Fifty Shades Freed
by EL James, contemporary (2012)
Arrow, £7.99, ISBN 978-0-09-957994-6


Fifty Shades Freed is the conclusion of EL James's runaway success series, which I'm sure you have at least heard by now was once an alternate universe Twilight until Ms James decided to use the popularity of her series to make some dough off them via the wonderful world of self-publishing. The books sold so well that the series got picked up for mainstream consumption. The story so far has EL James laughing all the way to the bank, the media beating the mommy porn horse to death, and folks tired of mocking Stephanie Meyer and Linda K Hamilton now perking up at having a new victim to make fun of for the next ten years on the Amazon discussion boards.

So, Fifty Shades Freed, the conclusion to the "Will Christian ever get psychiatric help?" saga comes to an end with a bang. And another bang. And another, and then another, because when the story opens, Christian and Ana decide to tie the knot. So they'll bang, okay? Along the way, he viciously scolds her for showing off too much skin that other people may see, suggests that she is too fat, and laughs at her face when she shaves her Sahara desert in an effort to impress him. He also gets surly over her decision to retain her last name and generally hovers over her, making sure that she is always in contact with him via email or the phone. I suspect that he's now realizing that his wife put out to him in less than a week after they first meet, was eager to do all kinds of "kinky fuckery" like a good little sex doll, and he's starting to get concerned that she will be just as loose and easy with his male acquaintances. The author stops short of forcing Ana into a burqa, because then the whole over-the-top control freak nonsense of Christian will be too... obvious, I guess.

Oh, and because we need to keep the more militant Team Edward fans happy, Jacob... I mean, Cardboard Villain Du Jour stirs up trouble and there is some mundane Lifetime family drama too to keep the story going when our two love-twits need to catch their breath from all that banging and slamming. Oh, and finally the butt plug shows up. It takes this long for that thing to show up, so I hope you aren't too disappointed when I say that the other fun stuff in the contract, such as fisting, never really comes to pass. But I guess that's mainstream BDSM for the masses? That's why I said in previous reviews that there is actually very little substance to back up the hype of this "sexy and daring" series: whatever EL James does here, there are many more erotic romance authors who have done better.

Anyway, the sex aside, it is easy to fall asleep while reading this book because, like the previous two books, this one has very little actual story. The writing feels even more like padding here than it ever was in the previous two books. For example, once Ana learns of an incident that befalls her father, she spends the next few pages explaining the details of this incident to several different people, again and again! EL James also must have taken writing classes from Laurell K Hamilton, because she loves to use a handful of words over and over again. Christian is always smirking, for example, and now that I think of it, is that the word to use for a supposedly charming and seductive hero?

On the bright side, the author is even more blatant here in mocking her own characters.
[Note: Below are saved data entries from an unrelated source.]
theorem test_meets_CallPushesOrOverflows :
    (calls 0).sp.val = (0 : Fin 16).val ∧ (calls 15).sp.val = (15 : Fin 16).val ∧ (calls 16).sp.val = 16 := by
  decide

theorem test_meets_JumpWithOffset :
    State.reset.q.jo = true ∧ (quirks true true false false false State.reset).q.jo = false ∧
    (0 : Reg).val = (0x0FF#12).toNat / 256 ∧ (15 : Reg).val = (0xFFF#12).toNat / 256 := by decide

/-- X other than F, and other registers than X and F, for the flag instructions. -/
theorem test_meets_flag_statements : (0 : Reg) ≠ 15 ∧ (14 : Reg) ≠ 15 ∧ (1 : Reg) ≠ 0 ∧ (14 : Reg) ≠ 0 := by
  decide

theorem test_meets_ShiftsByOne :
    (0xF3 : Byte) = (if (regs [(1, 0x05), (2, 0xF3)]).q.rs = true then (regs [(1, 0x05), (2, 0xF3)]).getV 2
      else (regs [(1, 0x05), (2, 0xF3)]).getV 1) := by decide

theorem test_meets_RandomIsTheDrawMasked :
    ({ State.reset with randIn := [0xA7] } : State).randIn = 0xA7 :: [] ∧ State.reset.randIn = [] := by decide

theorem test_meets_StoreDecimalDigits : (atI 0xFFD).dataAddr 2 ≤ 0xFFF ∧ 0xFFF < (atI 0xFFE).dataAddr 2 := by
  decide

theorem test_meets_StoreAndLoadRegisters :
    (atI 0xFFF).dataAddr (0 : Reg).val ≤ 0xFFF ∧ (atI 0xFF0).dataAddr (15 : Reg).val ≤ 0xFFF ∧
    0xFFF < (atI 0xFF1).dataAddr (15 : Reg).val ∧ 0xFFF < (atI 0xFFFF).dataAddr (0 : Reg).val := by decide

/-- DXYN's clauses: no rows at any I, the last admitted base, the first refused one, and, with one row
F0 at (0, 0), a pixel covered, a pixel not covered, a collision and none. -/
theorem test_meets_DrawIsXorWithCollision :
    ((0 : Fin 16).val = 0 ∨ (atI 0xFFFF).dataAddr ((0 : Fin 16).val - 1) ≤ 0xFFF) ∧
    (atI 0xFF1).dataAddr ((15 : Fin 16).val - 1) ≤ 0xFFF ∧
    (1 ≤ (15 : Fin 16).val ∧ 0xFFF < (atI 0xFF2).dataAddr ((15 : Fin 16).val - 1)) ∧
    (1 ≤ (1 : Fin 16).val ∧ 0xFFF < (atI 0x1000).dataAddr ((1 : Fin 16).val - 1)) ∧
    spriteCovers [] 0x050 0 0 1 0 3 ∧ ¬ spriteCovers [] 0x050 0 0 1 1 3 ∧
    pixel (setPixel blankDisplay 0 3 true) 0 3 = true ∧ pixel blankDisplay 0 3 = false := by
  refine ⟨by decide, by decide, by decide, by decide, ⟨0, 3, by decide, by decide, by decide, by decide,
    by decide⟩, ?_, by decide, by decide⟩
  rintro ⟨r, c, hr, -, -, -, hy⟩
  have : r = 0 := by omega
  subst this
  exact absurd hy (by decide)

/-- The row F0 of the default glyph 0, drawn at (0, 0), then at (64, 32), which is the same place. -/
theorem test_meets_DrawingTwiceRestores :
    ∃ t s' t' : State, exec (.drw 0 1 1) (atI 0x050) = .next t ∧ s'.fb = t.fb ∧
      exec (.drw 0 1 1) s' = .next t' ∧ (atI 0x050).dataAddr ((1 : Fin 16).val - 1) ≤ 0xFFF ∧
      s'.dataAddr ((1 : Fin 16).val - 1) ≤ 0xFFF ∧
      (s'.getV 0).toNat % 64 = ((atI 0x050).getV 0).toNat % 64 ∧ s'.getV 0 ≠ (atI 0x050).getV 0 ∧
      (s'.getV 1).toNat % 32 = ((atI 0x050).getV 1).toNat % 32 ∧ s'.getV 1 ≠ (atI 0x050).getV 1 ∧
      (∀ r, r < (1 : Fin 16).val → s'.mem.read (s'.dataAddr r) = (atI 0x050).mem.read ((atI 0x050).dataAddr r)) ∧
      pixel (atI 0x050).fb 0 0 = false ∧ spriteCovers [] 0x050 0 0 1 0 0 :=
  ⟨_, (((atI 0x050).setV 0 64).setV 1 32).present
      (drawRows [] 0x050 (blankDisplay, false) 0 0 1).1 true, _, rfl, rfl, rfl, by decide, by decide, by decide,
    by decide, by decide, by decide, fun _ _ => rfl, by decide, 0, 0, by decide, by decide, by decide, by decide,
    by decide⟩

theorem test_meets_DrawAfterClearHasNoCollision :
    ∃ t t' : State, exec .cls (atI 0x050) = .next t ∧ t.halted = false ∧ exec (.drw 0 0 1) t = .next t' ∧
      t'.halted = false := ⟨_, _, rfl, rfl, rfl, rfl⟩

theorem test_meets_KeySkips :
    ((regs [(1, 0x00)]).getV 1).toNat = (0 : Key).val ∧ ((regs [(1, 0x0F)]).getV 1).toNat = (15 : Key).val ∧
    0x0F < ((regs [(1, 0x10)]).getV 1).toNat := by decide

theorem test_meets_KeyWait :
    (State.reset.halted = false ∧ State.reset.pending = []) ∧ (pend [.keyDown 7]).pending = .keyDown 7 :: [] := by
  decide

theorem test_meets_RegistersWrittenAsTabled :
    meets (exec (.ldRegs 15) (atI 0x050)) (fun t => t.getV 15 != (atI 0x050).getV 15) = true := by decide

theorem test_meets_PCChangesOnlyByTransfers :
    meets (exec (.jp 0x300) State.reset) (fun t => t.pc != State.reset.pc) = true ∧
    meets (exec (.seImm 0 0) State.reset) (fun t => t.pc != State.reset.pc) = true ∧
    meets (exec .ret ((calls 1).setPc 0x300)) (fun t => t.pc != 0x300) = true := by decide

theorem test_meets_IndexWrittenOnlyByItsInstructions :
    meets (exec (.ldI 0x300) State.reset) (fun t => t.idx != State.reset.idx) = true ∧
    meets (exec (.stRegs 1) (quirks true true true true false State.reset)) (fun t => t.idx != 0) = true := by
  decide

theorem test_meets_OnlyCallPushesOnlyReturnPops :
    meets (exec (.call 0x300) (calls 15)) (fun t => t.sp != (calls 15).sp) = true ∧
    meets (exec .ret (calls 1)) (fun t => t.sp != (calls 1).sp) = true ∧
    ((calls 16).halted = false ∧ meets (exec (.call 0x300) (calls 16)) (fun t => t.halted) = true) := by decide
Christian is just a foreskin snip away from being Mr Taliban 2012, and Ana mocks him for it several times even as she naturally goes along with his nonsense. Christian is still a ridiculous twat, whining and acting like an asshole when he is rich enough to afford the services of every single shrink in this world. Heck, he's even rich enough to be Oprah's pimp. But no, I'm supposed to pity this twat just because he had a bad childhood. Still, he's actually far more genial than your typical Greek billionaire asshole and he is also nice enough to support his ex-girlfriends. What more can a woman ask for?

Fifty Shades Freed is better than the previous book because we are back to more banging and less whining. It's on par with the first book: full of banal writing, occasionally sexy love scenes, some unintentionally comical sex scenes, and frequent unexpected displays of self-aware and even self-depreciating humor with regards to the characters' insipid shenanigans.

Hey, I survived the Fifty Shades experience! And I'm still wondering what the fuss is all about. This series isn't awful, it's just very mediocre. I'm actually disappointed by how boring it is at times, sigh.